The United States gets its ballots today. Its citizens will choose one-third of their Senate and their entire House of Representatives. They will also elect numerous officials in each separate state, men with whom, by and large, only residents of the state involved can be familiar.
It is impossible to sift the thousands of candidates for state offices with the purpose of pointing out those who should be elected and those who should be defeated. It would be equally impossible to discuss the candidates for Congress in every district in the nation if local issues alone were involved in each one's election or defeat. But this is not the case.
These congressional candidates are members of political parties, usually either the Democratic or the Republican. While many may be campaigning almost entirely on questions of interest only to their districts, these matters do count little in the long run. When those elected take their places in the Senate and in the House next January, they will be seated as Democrats or as Republicans. When the policies of the country are voted upon, the men elected today will vote mostly as Democrats or as Republicans.
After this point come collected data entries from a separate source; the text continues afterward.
/-- The value of a source operand (Table 3.9), as a number of its size; a short literal is its number. -/
def Ctx.src (x : Ctx) (i : Nat) : Exec Nat := do
  let (sp, d) := x.op i
  let n := x.inst.size d.size
  match sp.mode.toNat with
  | 0 => return (← readX x.k sp.reg.toNat) % 2 ^ (8 * n)
  | 1 => return (← readD x.k sp.reg.toNat) % 2 ^ (8 * n)
  | 2 => return sp.reg.toNat
  | 3 => return sp.ext.toNat % 2 ^ (8 * n)
  | _ => return leNat (← x.load i)

/-- The value of a decimal source: a short literal has exponent 0 (R66). -/
def Ctx.srcDec (x : Ctx) (i : Nat) : Exec FVal := do
  let (sp, d) := x.op i
  let wide := x.inst.size d.size = 16
  if sp.mode.toNat = 2 then return .fin false sp.reg.toNat 0
  else return ofBid wide (← x.src i)

/-- Where a result goes: a register, or checked parts of memory. -/
inductive Dest where
  | x (n : Nat)
  | d (n : Nat)
  | mem (cap : TCap) (ps : List Part)

/-- The destination at a place, checked for a write (R69). -/
def Ctx.dst (x : Ctx) (i : Nat) : Exec Dest := do
  let (sp, d) := x.op i
  match sp.mode.toNat with
  | 0 => return .x sp.reg.toNat
  | 1 => return .d sp.reg.toNat
  | _ =>
    let l ← x.loc i true
    return .mem l.cap (← resolve x.k l.cap l.ea (x.inst.size d.size) .write false i)

/-- Address of an operand that is read and written: on the data stack the read pops and the write pushes, so the top item
is changed in place (R70). -/
def Ctx.locBoth (x : Ctx) (i : Nat) : Exec Loc := do
  if (x.op i).1.mode.toNat = 0xE then
    if x.inst.fore then
      let win ← readC x.k 13
      return ⟨win, win.base + ((← readX x.k 7) : Int) % 65536, false⟩
    else
      let d ← readC x.k 14
      return ⟨d, d.cursor, false⟩
  else x.loc i false

/-- An operand that is read and then written, not under ATOMIC: its value and its destination. In native mode its parts lengthen a
slot once, with the write (R145); in forerunner mode its words count twice (R147). -/
def Ctx.both (x : Ctx) (i : Nat) : Exec (Nat × Dest) := do
  let (sp, d) := x.op i
  let n := x.inst.size d.size
  match sp.mode.toNat with
  | 0 => return ((← readX x.k sp.reg.toNat) % 2 ^ (8 * n), .x sp.reg.toNat)
  | _ =>
    let l ← x.locBoth i
    let r ← resolve x.k l.cap l.ea n .read false i
    if x.inst.fore then paceAccess x.k r
    let v ← loadUnpaced x.k l.cap false i r
    return (leNat v.1, .mem l.cap (← resolve x.k l.cap l.ea n .write false i))

/-- The writes that a value makes to checked parts. -/
def Ctx.putParts (x : Ctx) (cap : TCap) (ps : List Part) (bs : List Byte) : List PutPart :=
  let va := ((ps.head?).map (·.va)).getD 0
  ps.map fun p => ⟨p, cap, sliceB bs (p.va - va) p.n, false, false, x.inst.release⟩

/-- The memory writes of a result. -/
def Ctx.memPuts (x : Ctx) (r : Dest × Nat × Nat) : List PutPart :=
  match r.1 with
  | .mem cap ps => x.putParts cap ps (leBytes r.2.1 r.2.2)
  | _ => []

/-- Writes a result that goes to a register (R54). -/
def Ctx.writeReg (x : Ctx) (r : Dest × Nat × Nat) : Exec Unit :=
  match r.1 with
  | .x n => writeX x.k n (8 * r.2.1) r.2.2
  | .d n => writeD x.k n r.2.2
  | .mem _ _ => return

/-- Writes results (R54, R69): memory first, since only those writes can still be refused, then registers in order. A
D register takes a decimal64 with its high half 0. -/
def Ctx.write (x : Ctx) (rs : List (Dest × Nat × Nat)) : Exec Unit := do
  putAll x.k (rs.map x.memPuts)
  for r in rs do x.writeReg r

/-- Writes one result of an operand's size. -/
def Ctx.put (x : Ctx) (i : Nat) (d : Dest) (v : Nat) : Exec Unit := x.write [(d, x.inst.size (x.op i).2.size, v)]

-- atomics

/-- One indivisible read and write of a memory operand (R131): `f` gives the value to write, or none (CAS). Remotely it is
performed at the home, and a restartable step is converted first (R209). Answers the old value; `also` is what the instruction
writes to its other operand with it, so that memory is written only when every write may be made. -/
def Ctx.atomicRmw (x : Ctx) (i : Nat) (operand expected : Nat) (l : Loc) (f : Nat → Option Nat)
    (also : Nat → List (Dest × Nat × Nat) := fun _ => []) : Exec Nat := do
  let k := x.k
  let n := x.inst.size (x.op i).2.size
  let ps ← resolve k l.cap l.ea n .atomic false i
  match ps with
  | [p] =>
    paceAccess k ps
    awaitDest k (overlaps (← get) k.half (p.spot (← get) k.half l.cap) p.n)
    let old ← (if p.remote then do
        if ((← getCore k).restartable) then journalFull 3 p.va
        awaitOverlap k l.cap.node p.va p.n
        paceAccess k ps
        let s ← get
        let data := x.inst.info.opcode :: zerosB 7 ++ leBytes 8 operand ++ (if x.inst.info.cas then leBytes 8 expected else [])
        let r ← remoteCall k (remotePacket s k l.cap 3 n p.va data false) p.va
        return leNat (sliceB r.payload 0 n)
      else do return leNat (← loadUnpaced k l.cap false i ps).1)
    let own := if p.remote then [] else
      match f old with
      | some v => x.putParts l.cap ps (leBytes n v)
      | none => []
    if own.isEmpty && !p.remote then paceAccess k ps
    putAll k (own :: (also old).map x.memPuts)
    for r in also old do x.writeReg r
    return old
  | _ => memFault 8 i 0 (unsignedOf 55 l.ea)

end Sys2Proof.Machine
end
For the next few years these men will be running the nation, and it is as candidates for these posts--of Republican congressman or of Democratic congressman--that the campaigners should be considered today.
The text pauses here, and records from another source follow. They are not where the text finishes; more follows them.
/-- A descriptor in flight of operation `op`, not begun, with no record waiting: the operation may start. -/
def Sys2Proof.Starts (s : State) (h : HalfId) (tag : BitVec 15) (op : Nat) (e : InFlight) (u : State) : Prop :=
  inFlight s h tag.toNat = some e ∧ dOp e.desc = op ∧ e.begun = 0 ∧
    ((s.half h).hif.waiting.any (·.tag == some tag.toNat)) = false ∧
    u = setInFlight s h tag.toNat fun x => { x with begun := 1 }

/-- The operations of the control ring (R315, R316): CREATE_RING makes the ring of its INLINE or ends with the status of what
refuses it; DESTROY_RING takes an idle ring and the records that wait for it; ACK_ATTN clears the values that stand and were
not raised again; QUERY_RING answers a ring's indices and reservations; NOP completes. -/
def Sys2Proof.ControlRingResult : Prop :=
  ∀ (h : HalfId) (tag : BitVec 15) (s u : State) (e : InFlight),
    (Starts s h tag 1 e u → ∀ t,
      t = (if createForm u h e.desc = 0 then complete (putRing u h (fieldLE e.desc 0x28 4) (newRing e.desc)) h tag.toNat 0
        else complete u h tag.toNat (createForm u h e.desc)) → NoHold h s t → exec (.createRing h tag) s = .next t) ∧
    (Starts s h tag 2 e u → ∀ n, n = fieldLE e.desc 0x20 4 →
      ((n = 0 ∨ ringOf u h n = none) → NoHold h s (complete u h tag.toNat (statusOf 1 3)) →
        exec (.destroyRing h tag) s = .next (complete u h tag.toNat (statusOf 1 3))) ∧
      (∀ r, n ≠ 0 → ringOf u h n = some r →
        (∀ w, ringBusy u h n r = (true, w) → NoHold h s (complete w h tag.toNat (statusOf 1 8)) →
          exec (.destroyRing h tag) s = .next (complete w h tag.toNat (statusOf 1 8))) ∧
        (∀ w, ringBusy u h n r = (false, w) → ∀ v t,
          v = (setRing w h n none).upd h (fun x => { x with hif := { x.hif with waiting := x.hif.waiting.filter (·.ring != n) } }) →
          t = complete (((w.half h).hif.waiting.filter (·.ring == n)).foldl (fun s _ => hifCount s h Reg.HIF_CNT_NORING) v) h tag.toNat 0 →
          NoHold h s t → exec (.destroyRing h tag) s = .next t))) ∧
    (Starts s h tag 3 e u → ∀ t, t = complete ((List.range 15).foldl (fun s v =>
        if (fieldLE e.desc 0x20 2).testBit v && !e.again.testBit v then s.clearBit h Reg.HIF_ATTN_PEND v else s) u) h tag.toNat 0 →
      NoHold h s t → exec (.ackAttn h tag) s = .next t) ∧
    (Starts s h tag 4 e u →
      (∀ r t, ringOf u h (fieldLE e.desc 0x20 4) = some r →
        t = completeWith u h tag.toNat 0 (r.prod * 2 ^ 48 + r.cons * 2 ^ 32 + r.reserved % 65536 * 2 ^ 16) 0 →
        NoHold h s t → exec (.queryRing h tag) s = .next t) ∧
      (ringOf u h (fieldLE e.desc 0x20 4) = none → NoHold h s (complete u h tag.toNat (statusOf 1 3)) →
        exec (.queryRing h tag) s = .next (complete u h tag.toNat (statusOf 1 3)))) ∧
    (Starts s h tag 5 e u → NoHold h s (complete u h tag.toNat 0) →
      exec (.nopCommand h tag) s = .next (complete u h tag.toNat 0))

/-- The data operations: SEND gives its parameters to the session's build when its turn among the commands of its ring for the
session has come (R315), DELIVER puts its descriptor into its thread's mailbox
or ends THREAD_DEAD where the thread is FREE or ABORTED (R320), POISON_CONSUMED where the mailbox's indices are poisoned (R324), RAW sends its frame, and GROUP starts its parts in order (R326);
a part sent to another node that has not answered in 10 ms ends (R326). -/
def Sys2Proof.DataOperationResult : Prop :=
  ∀ (h : HalfId) (tag : BitVec 15) (s u : State) (e : InFlight),
    (sendTurn s h tag.toNat = false → exec (.send h tag) s = .next s) ∧
    (sendTurn s h tag.toNat = true → Starts s h tag 0x10 e u → ∀ t,
      t = sendFrame u h (.command tag.toNat none) (dTarget e.desc) (dFormat e.desc) ((dFlags e.desc).testBit 5) e.params →
      NoHold h s t → exec (.send h tag) s = .next t) ∧
    (Starts s h tag 0x11 e u →
      (∀ t, threadTakes u h (dTarget e.desc) = true → mailboxPoison u h (dTarget e.desc) = true →
        t = complete (mailboxHolds u h (dTarget e.desc)).2 h tag.toNat (statusOf 6 2) → NoHold h s t →
        exec (.deliver h tag) s = .next t) ∧
      (∀ t, threadTakes u h (dTarget e.desc) = true → mailboxPoison u h (dTarget e.desc) = false →
        t = putMailbox (setInFlight u h tag.toNat fun x => { x with thread := some (dTarget e.desc) }) h (dTarget e.desc)
          (patchB e.desc 8 (leBytes 2 tag.toNat)) → NoHold h s t → exec (.deliver h tag) s = .next t) ∧
      (∀ t, threadTakes u h (dTarget e.desc) = false → t = complete u h tag.toNat (statusOf 2 1) → NoHold h s t →
        exec (.deliver h tag) s = .next t)) ∧
    (Starts s h tag 0x12 e u → ∀ t,
      t = sendRaw u h (.command tag.toNat none) (dTarget e.desc) ((dFlags e.desc).testBit 4) e.params →
      NoHold h s t → exec (.raw h tag) s = .next t) ∧
    (inFlight s h tag.toNat = some e → dOp e.desc = 0x13 →
      (∀ t, t = (List.range e.parts.length).foldl (startPart h tag.toNat) s → NoHold h s t → exec (.group h tag) s = .next t) ∧
      (∀ part : Fin 64, e.begun.testBit part.val = true → fieldLE e.partList (32 * part.val) 2 % 512 ≠ 511 →
        SMap.get (fun _ => 0) e.sentAt part.val + 10000000 ≤ s.elapsed →
        exec (.partTimeout h tag part) s = .next (partEnd s h tag.toNat part.val (statusOf 5 3))))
When the 82nd Congress convenes it will have on its hands many of the problems that its predecessors had. It must pass upon our foreign policy; it must consider legislation affecting civil liberties; it must vote on price and wage controls, on laws relating to Labor. In each case, the House and Senate will generally split along party lines, with the Democrats following President Truman's lead, and the Republicans backing their own policy makers.
In foreign relations the Democrats have put through and continued to push programs like the Marshall plan and Point Four. They have advocated continued economic assistance to free nations. They have supported the United Nations, and been willing to back words with arms. While the Republicans theoretically went along in the period of "bi-partisanship," they have tried time and again to solvate** administration policies, as when they attempted to cut drastically our aid to Europe. Now that the period of cooperation between Republicans and Democrats has passed, the G.O.P. may be expected to attack the administration even more strongly on our foreign policy.
It was a Republican Congress that passed the Taft-Hartley Act and cut taxes in a time of high spending. The Republicans have opposed Truman's health plan, and other parts of the Fair Deal. That party evidently does not intend to change its stand on these questions. Nor does it intend to back down on its program of attacking anyone whom party members may consider "leftist." It will keep on trying to pass legislation like McCarran Bill.
On this measure, it is true, many Democrats followed Republicans, including Senate Majority Leader Scott Lueas of Illinois. That vote, however, was taken just before an election and just after the entrance of the United States into the Korean war. It was a time of hysteria, a time when few men dared risk their political careers. The President asked for a better law; his veto message was a calm explanation of what was actually needed. During this next Congress, when there are no elections iminent, Democrats will probably follow his request on such legislation. But the Republicans surely will not.
Those who fear the results of McCarthy-like attacks, those who worry about such hysterical legislation as the McCarran bill have little choice, then, at this election. Those who dislike laws unfavorable to Labor, those who want a civil rights program can hardly choose freely today.
In some cases, of course, there would appear to be more involved than this party against party issue. It is relatively easy for the honest voter to make his choice when he can pick Lehman over Hanley. It is harder when he must choose between Taft and Ferguson. Yet, in the last analysis, it is party votes which count in Washington, after the speeches are over and done with.
This nation will be far safer in the next two years if the Democratic party continues to control both houses of Congress.